- [WHAT THE EXERCISE ASKS] Beginning with the first line below, please restate each line exactly, down to and including the line containing "(s.modPwr f).pending = s.pending".

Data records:
*** Begin section ***

@[simp] theorem State.modPwr_frame (s : State) (f : PwrSt → PwrSt) :
      (s.modPwr f).pending = s.pending ∧ (s.modPwr f).fuses = s.fuses ∧ (s.modPwr f).ptime = s.ptime ∧
      (s.modPwr f).bus = s.bus ∧ (s.modPwr f).freeCtr = s.freeCtr ∧ (s.modPwr f).regs = s.regs ∧
      (s.modPwr f).mem = s.mem ∧ (s.modPwr f).upsets = s.upsets ∧ (s.modPwr f).cores = s.cores ∧
      (s.modPwr f).objs = s.objs ∧ (s.modPwr f).gens = s.gens ∧ (s.modPwr f).withdrawn = s.withdrawn ∧
      (s.modPwr f).freeList = s.freeList ∧ (s.modPwr f).jobs = s.jobs ∧ (s.modPwr f).pages = s.pages ∧
      (s.modPwr f).timers = s.timers ∧ (s.modPwr f).evgs = s.evgs ∧ (s.modPwr f).mboxes = s.mboxes ∧
      (s.modPwr f).rings = s.rings ∧ (s.modPwr f).dmas = s.dmas ∧ (s.modPwr f).actxs = s.actxs ∧
      (s.modPwr f).bands = s.bands ∧ (s.modPwr f).loops = s.loops ∧ (s.modPwr f).stalled = s.stalled ∧
      (s.modPwr f).admitQ = s.admitQ ∧ (s.modPwr f).snap = s.snap ∧ (s.modPwr f).drain = s.drain ∧
      (s.modPwr f).exp = s.exp ∧ (s.modPwr f).lac = s.lac ∧ (s.modPwr f).elk = s.elk ∧ (s.modPwr f).ilk = s.ilk ∧
      (s.modPwr f).panel = s.panel ∧ (s.modPwr f).atr = s.atr ∧ (s.modPwr f).fills = s.fills ∧
      (s.modPwr f).memst = s.memst ∧ (s.modPwr f).links = s.links ∧ (s.modPwr f).t1 = s.t1 ∧
      (s.modPwr f).stq = s.stq ∧ (s.modPwr f).dsk = s.dsk ∧ (s.modPwr f).ports = s.ports ∧
      (s.modPwr f).mots = s.mots ∧ (s.modPwr f).hbs = s.hbs ∧ (s.modPwr f).invs = s.invs ∧
      (s.modPwr f).axes = s.axes ∧ (s.modPwr f).ain = s.ain ∧ (s.modPwr f).adcAt = s.adcAt ∧
      (s.modPwr f).tickAt = s.tickAt ∧ (s.modPwr f).lpwm = s.lpwm ∧ (s.modPwr f).lpwmAt = s.lpwmAt ∧
      (s.modPwr f).web = s.web ∧ (s.modPwr f).cams = s.cams ∧ (s.modPwr f).thm = s.thm ∧
      (s.modPwr f).plls = s.plls ∧ (s.modPwr f).ref = s.ref ∧ (s.modPwr f).flt = s.flt ∧ (s.modPwr f).nvm = s.nvm
      ∧ (s.modPwr f).acd = s.acd ∧ (s.modPwr f).svc = s.svc ∧ (s.modPwr f).jtag = s.jtag := by
  and_intros <;> rfl

@[simp] theorem State.modThm_frame (s : State) (f : ThmSt → ThmSt) :
      (s.modThm f).pending = s.pending ∧ (s.modThm f).fuses = s.fuses ∧ (s.modThm f).ptime = s.ptime ∧
      (s.modThm f).bus = s.bus ∧ (s.modThm f).freeCtr = s.freeCtr ∧ (s.modThm f).regs = s.regs ∧
      (s.modThm f).mem = s.mem ∧ (s.modThm f).upsets = s.upsets ∧ (s.modThm f).cores = s.cores ∧
      (s.modThm f).objs = s.objs ∧ (s.modThm f).gens = s.gens ∧ (s.modThm f).withdrawn = s.withdrawn ∧
      (s.modThm f).freeList = s.freeList ∧ (s.modThm f).jobs = s.jobs ∧ (s.modThm f).pages = s.pages ∧
      (s.modThm f).timers = s.timers ∧ (s.modThm f).evgs = s.evgs ∧ (s.modThm f).mboxes = s.mboxes ∧
      (s.modThm f).rings = s.rings ∧ (s.modThm f).dmas = s.dmas ∧ (s.modThm f).actxs = s.actxs ∧
      (s.modThm f).bands = s.bands ∧ (s.modThm f).loops = s.loops ∧ (s.modThm f).stalled = s.stalled ∧
      (s.modThm f).admitQ = s.admitQ ∧ (s.modThm f).snap = s.snap ∧ (s.modThm f).drain = s.drain ∧
      (s.modThm f).exp = s.exp ∧ (s.modThm f).lac = s.lac ∧ (s.modThm f).elk = s.elk ∧ (s.modThm f).ilk = s.ilk ∧
      (s.modThm f).panel = s.panel ∧ (s.modThm f).atr = s.atr ∧ (s.modThm f).fills = s.fills ∧
      (s.modThm f).memst = s.memst ∧ (s.modThm f).links = s.links ∧ (s.modThm f).t1 = s.t1 ∧
      (s.modThm f).stq = s.stq ∧ (s.modThm f).dsk = s.dsk ∧ (s.modThm f).ports = s.ports ∧
      (s.modThm f).mots = s.mots ∧ (s.modThm f).hbs = s.hbs ∧ (s.modThm f).invs = s.invs ∧
      (s.modThm f).axes = s.axes ∧ (s.modThm f).ain = s.ain ∧ (s.modThm f).adcAt = s.adcAt ∧
      (s.modThm f).tickAt = s.tickAt ∧ (s.modThm f).lpwm = s.lpwm ∧ (s.modThm f).lpwmAt = s.lpwmAt ∧
      (s.modThm f).web = s.web ∧ (s.modThm f).cams = s.cams ∧ (s.modThm f).pwr = s.pwr ∧
      (s.modThm f).plls = s.plls ∧ (s.modThm f).ref = s.ref ∧ (s.modThm f).flt = s.flt ∧ (s.modThm f).nvm = s.nvm
      ∧ (s.modThm f).acd = s.acd ∧ (s.modThm f).svc = s.svc ∧ (s.modThm f).jtag = s.jtag := by
  and_intros <;> rfl

@[simp] theorem State.modNvm_frame (s : State) (f : NvmSt → NvmSt) :
      (s.modNvm f).pending = s.pending ∧ (s.modNvm f).fuses = s.fuses ∧ (s.modNvm f).ptime = s.ptime ∧
      (s.modNvm f).bus = s.bus ∧ (s.modNvm f).freeCtr = s.freeCtr ∧ (s.modNvm f).regs = s.regs ∧
      (s.modNvm f).mem = s.mem ∧ (s.modNvm f).upsets = s.upsets ∧ (s.modNvm f).cores = s.cores ∧
      (s.modNvm f).objs = s.objs ∧ (s.modNvm f).gens = s.gens ∧ (s.modNvm f).withdrawn = s.withdrawn ∧
      (s.modNvm f).freeList = s.freeList ∧ (s.modNvm f).jobs = s.jobs ∧ (s.modNvm f).pages = s.pages ∧
      (s.modNvm f).timers = s.timers ∧ (s.modNvm f).evgs = s.evgs ∧ (s.modNvm f).mboxes = s.mboxes ∧
      (s.modNvm f).rings = s.rings ∧ (s.modNvm f).dmas = s.dmas ∧ (s.modNvm f).actxs = s.actxs ∧
      (s.modNvm f).bands = s.bands ∧ (s.modNvm f).loops = s.loops ∧ (s.modNvm f).stalled = s.stalled ∧
      (s.modNvm f).admitQ = s.admitQ ∧ (s.modNvm f).snap = s.snap ∧ (s.modNvm f).drain = s.drain ∧
      (s.modNvm f).exp = s.exp ∧ (s.modNvm f).lac = s.lac ∧ (s.modNvm f).elk = s.elk ∧ (s.modNvm f).ilk = s.ilk ∧
      (s.modNvm f).panel = s.panel ∧ (s.modNvm f).atr = s.atr ∧ (s.modNvm f).fills = s.fills ∧
      (s.modNvm f).memst = s.memst ∧ (s.modNvm f).links = s.links ∧ (s.modNvm f).t1 = s.t1 ∧
      (s.modNvm f).stq = s.stq ∧ (s.modNvm f).dsk = s.dsk ∧ (s.modNvm f).ports = s.ports ∧
      (s.modNvm f).mots = s.mots ∧ (s.modNvm f).hbs = s.hbs ∧ (s.modNvm f).invs = s.invs ∧
      (s.modNvm f).axes = s.axes ∧ (s.modNvm f).ain = s.ain ∧ (s.modNvm f).adcAt = s.adcAt ∧
      (s.modNvm f).tickAt = s.tickAt ∧ (s.modNvm f).lpwm = s.lpwm ∧ (s.modNvm f).lpwmAt = s.lpwmAt ∧
      (s.modNvm f).web = s.web ∧ (s.modNvm f).cams = s.cams ∧ (s.modNvm f).pwr = s.pwr ∧ (s.modNvm f).thm = s.thm
      ∧ (s.modNvm f).plls = s.plls ∧ (s.modNvm f).ref = s.ref ∧ (s.modNvm f).flt = s.flt ∧
      (s.modNvm f).acd = s.acd ∧ (s.modNvm f).svc = s.svc ∧ (s.modNvm f).jtag = s.jtag := by
  and_intros <;> rfl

*** End section ***

- [EXERCISE ANSWER]
@[simp] theorem State.modPwr_frame (s : State) (f : PwrSt → PwrSt) :
      (s.modPwr f).pending = s.pending ∧ (s.modPwr f).fuses = s.fuses ∧ (s.modPwr f).ptime = s.ptime ∧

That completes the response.